▶ **Exercise details**:
Using the word "retCause" as the filter, copy each matching line from the records.

▶ **Entries supplied**:
◇ ◇ ◇ ◇ ◇

/-- Faults and their verdicts, from 10 R520, R522, R531 to R536, R551 to R554: a transit count that is old enough is cleared, and one
that is younger or not held is not; an arbiter that is free takes its cluster's next capture; each row of the conclusions' table counts
and ends the arbitration as it says, and fences the tile or the bench tile that it names; a reference that disagrees is tried again, and
the second time retires the chip; a retirement cause drains a chip that is ready, retires one that is not, and while a retirement is
under way is only recorded; with no task left the chip is RETIRED; a lockstep failure sets the retire flag and resets the system at
once; what a tile's checks report is counted, and an error that R520 or R531 names aborts the task. -/
def Obligations.FaultsAreJudged : Prop :=
  (∀ (s : State) (unit : Nat) (x : TransitSt), Tab.find s.relx.transit unit = some x → x.last + 2 ^ 32 ≤ s.ticks →
    exec (.parityCountDecay unit) s = .next { s with relx := { s.relx with transit := Tab.del s.relx.transit unit } }) ∧
  (∀ (s : State) (unit : Nat), (∀ x, Tab.find s.relx.transit unit = some x → s.ticks < x.last + 2 ^ 32) →
    exec (.parityCountDecay unit) s = .next s) ∧
  (∀ (s : State) (c : Clus), (s.relx.arbs.any fun a => decide (a.clus = c.val)) = true ∨ s.captured c = [] →
    exec (.arbitrationStart c) s = .next s) ∧
  (∀ (s : State) (c : Clus) (rs : List Replay), (s.relx.arbs.find? fun a => decide (a.clus = c.val)) = none →
    exec (.arbitrationDone c rs) s = .next s) ∧
  (∀ (s : State) (c : Clus) (pt : Nat) (pts : List Nat), (s.relx.arbs.any fun a => decide (a.clus = c.val)) = false →
    s.captured c = pt :: pts →
    ∃ t, exec (.arbitrationStart c) s = .next t ∧ s.Only t [.rel, .relx, .tiles] ∧
      t.relx.arbs = s.relx.arbs ++ [⟨c, pt, s.benchTile c, false⟩] ∧
      (t.tile pt).mode = (if (s.tile pt).mode = .fenced then .fenced else .test)) ∧
  (∀ (s : State) (c : Clus) (a : ArbSt) (rs : List Replay), (s.relx.arbs.find? fun a => decide (a.clus = c.val)) = some a →
    arbRow rs = 5 →
    ∃ t, exec (.arbitrationDone c rs) s = .next t ∧ s.Only t [.rel, .relx, .chest, .mch, .tiles, .out] ∧
      (t.tile a.pt).capture = none ∧ t.rel.transient = satAdd s.rel.transient 1 ∧
      t.relx.arbs = s.relx.arbs.filter fun x => decide (x.pt ≠ a.pt)) ∧
  (∀ (s : State) (c : Clus) (a : ArbSt) (rs : List Replay), (s.relx.arbs.find? fun a => decide (a.clus = c.val)) = some a →
    arbRow rs = 2 ∨ arbRow rs = 3 → (s.role a.pt).role ≠ .fenced → s.partMode (ptPart a.pt) ≠ .reset →
    ∃ t, exec (.arbitrationDone c rs) s = .next t ∧
      s.Only t [.flash, .top, .bist, .heal, .healx, .rel, .relx, .chest, .mch, .tiles, .out] ∧
      (arbRow rs = 2 → t.rel.datapath = satAdd s.rel.datapath 1 ∧ t.rel.checker = s.rel.checker) ∧
      (arbRow rs = 3 → t.rel.checker = satAdd s.rel.checker 1 ∧ t.rel.datapath = s.rel.datapath) ∧ (t.tile a.pt).mode = .fenced ∧ (t.tile a.pt).capture = none ∧
      (t.role a.pt).role = .fenced) ∧
  (∀ (s : State) (c : Clus) (a : ArbSt) (rs : List Replay), (s.relx.arbs.find? fun a => decide (a.clus = c.val)) = some a →
    arbRow rs = 1 → a.repeated = false →
    ∃ t, exec (.arbitrationDone c rs) s = .next t ∧ s.Only t [.rel, .relx, .chest] ∧
      t.rel.refDis = satAdd s.rel.refDis 1 ∧
      t.relx.arbs = s.relx.arbs.map fun x => if x.clus = c.val then { x with repeated := true } else x) ∧
  (∀ (s : State) (c : Clus) (a : ArbSt) (rs : List Replay), (s.relx.arbs.find? fun a => decide (a.clus = c.val)) = some a →
    arbRow rs = 1 → a.repeated = true → s.relx.retState = .none → s.healx.retireWait = none → s.top.ready = true →
    s.bist.state = 0 → s.recovering = false →
    ∃ t, exec (.arbitrationDone c rs) s = .next t ∧ s.Only t [.rel, .relx, .chest, .mch, .tiles, .out] ∧
      t.rel.refDis = satAdd s.rel.refDis 1 ∧ t.relx.retState = .draining ∧ t.relx.retCause = 4 ∧
      (t.tile a.pt).capture = none) ∧
  (∀ (s : State) (c : Clus) (a : ArbSt) (b : Nat) (rs : List Replay),
    (s.relx.arbs.find? fun a => decide (a.clus = c.val)) = some a → arbRow rs = 4 → a.bench = some b →
    (s.role b).role ≠ .fenced → s.partMode (ptPart b) ≠ .reset →
    ∃ t, exec (.arbitrationDone c rs) s = .next t ∧
      s.Only t [.flash, .top, .bist, .heal, .healx, .rel, .relx, .chest, .mch, .tiles, .out] ∧
      t.rel.bench = satAdd s.rel.bench 1 ∧ t.rel.transient = satAdd s.rel.transient 1 ∧ (t.role b).role = .fenced ∧
      (t.tile b).mode = .fenced ∧ (t.tile a.pt).capture = none) ∧
  (∀ (s : State) (cause : BitVec 4), cause = 0 ∨ cause = 5 ∨ 7 < cause.toNat → exec (.retireStart cause) s = .next s) ∧
  (∀ (s : State) (cause : BitVec 4), cause ≠ 0 → cause ≠ 5 → cause.toNat ≤ 7 →
    s.relx.retState ≠ .none ∨ s.healx.retireWait.isSome = true →
    s.NextOnly (exec (.retireStart cause) s) [.bist, .chest]) ∧
  (∀ (s : State), s.relx.retState ≠ .draining ∨ s.anyTask = true → exec .retireComplete s = .next s) ∧
  (∀ (s : State) (cause : BitVec 4), cause ≠ 0 → cause ≠ 5 → cause.toNat ≤ 7 → s.relx.retState = .none →
    s.healx.retireWait = none → s.top.ready = true → s.bist.state = 0 → s.recovering = false →
    ∃ t, exec (.retireStart cause) s = .next t ∧ s.Only t [.relx, .chest] ∧
      t.relx = { s.relx with retState := .draining, retCause := cause }) ∧
  (∀ (s : State) (cause : BitVec 4), cause ≠ 0 → cause ≠ 5 → cause.toNat ≤ 7 → s.relx.retState = .none →
    s.healx.retireWait = none → s.top.ready = false →
    ∃ t, exec (.retireStart cause) s = .next t ∧ s.Only t [.flash, .top, .bist, .relx, .chest, .out] ∧
      t.relx.retState = .retired ∧ t.relx.retFlag = true ∧ t.relx.retCause = cause ∧ t.flash.retFlag = true) ∧
  (∀ (s : State), s.relx.retState = .draining → s.anyTask = false →
    ∃ t, exec .retireComplete s = .next t ∧ s.Only t [.flash, .top, .relx, .chest, .mch, .out] ∧
      t.relx.retState = .retired ∧ t.relx.retFlag = true ∧ t.relx.retCause = s.relx.retCause ∧ t.flash.retFlag = true) ∧
  (∀ (s : State) (pc0 pc1 : Word), s.resetLevel = none → s.relx.retState = .none →
    ∃ t, exec (.mcLockstepFail pc0 pc1) s = .next t ∧ s.Keeps t [.fuse, .tap, .ticks, .free, .pending] ∧ t.rstc.inReset = some .system ∧ t.rstc.src = 6 ∧
      t.relx.retFlag = true ∧ t.relx.retCause = 5 ∧ t.flash.retFlag = true) ∧
  (∀ (s : State) (pc0 pc1 : Word), s.rstc.inReset = some .por → exec (.mcLockstepFail pc0 pc1) s = .next s) ∧
  (∀ (s : State) (pt : Nat) (task : BitVec 32) (fold : Nat) (rt : FoldRt) (f : TileFault) (x : TaskRt),
    Tab.find s.tasks task.toNat = some x → x.phase = .running →
    (f = .macPass ∨ f = .hammingPass ∨ f = .fp32 ∨ f = .duplicated →
      (s.tileFault pt task fold rt f).rel = { s.rel with residue := satAdd s.rel.residue 1 } ∧
      ((s.tileFault pt task fold rt f).tile pt).capture.isSome = true ∧
      ((s.tileFault pt task fold rt f).task task).abort.isSome = true) ∧
    (f = .parityUse →
      (s.tileFault pt task fold rt f).rel = { s.rel with parity := satAdd s.rel.parity 1 } ∧
      ((s.tileFault pt task fold rt f).task task).abort.isSome = true) ∧
    (∀ w, f = .sramCorrected w →
      (s.tileFault pt task fold rt f).rel = { s.rel with sramCe := s.rel.sramCe + 1 } ∧
      (s.tileFault pt task fold rt f).tasks = s.tasks) ∧
    (∀ w, f = .sramDouble w → (s.tile pt).ueValid = false →
      (s.tileFault pt task fold rt f).rel.ueSram = satAdd s.rel.ueSram 1 ∧
      ((s.tileFault pt task fold rt f).tile pt).ueWord = w ∧
      ((s.tileFault pt task fold rt f).task task).abort.isSome = true))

◇ ◇ ◇ ◇ ◇

▶ **Answer space**:
      t.rel.refDis = satAdd s.rel.refDis 1 ∧ t.relx.retState = .draining ∧ t.relx.retCause = 4 ∧
      t.relx = { s.relx with retState := .draining, retCause := cause }) ∧
      t.relx.retState = .retired ∧ t.relx.retFlag = true ∧ t.relx.retCause = cause ∧ t.flash.retFlag = true) ∧
      t.relx.retState = .retired ∧ t.relx.retFlag = true ∧ t.relx.retCause = s.relx.retCause ∧ t.flash.retFlag = true) ∧
      t.relx.retFlag = true ∧ t.relx.retCause = 5 ∧ t.flash.retFlag = true) ∧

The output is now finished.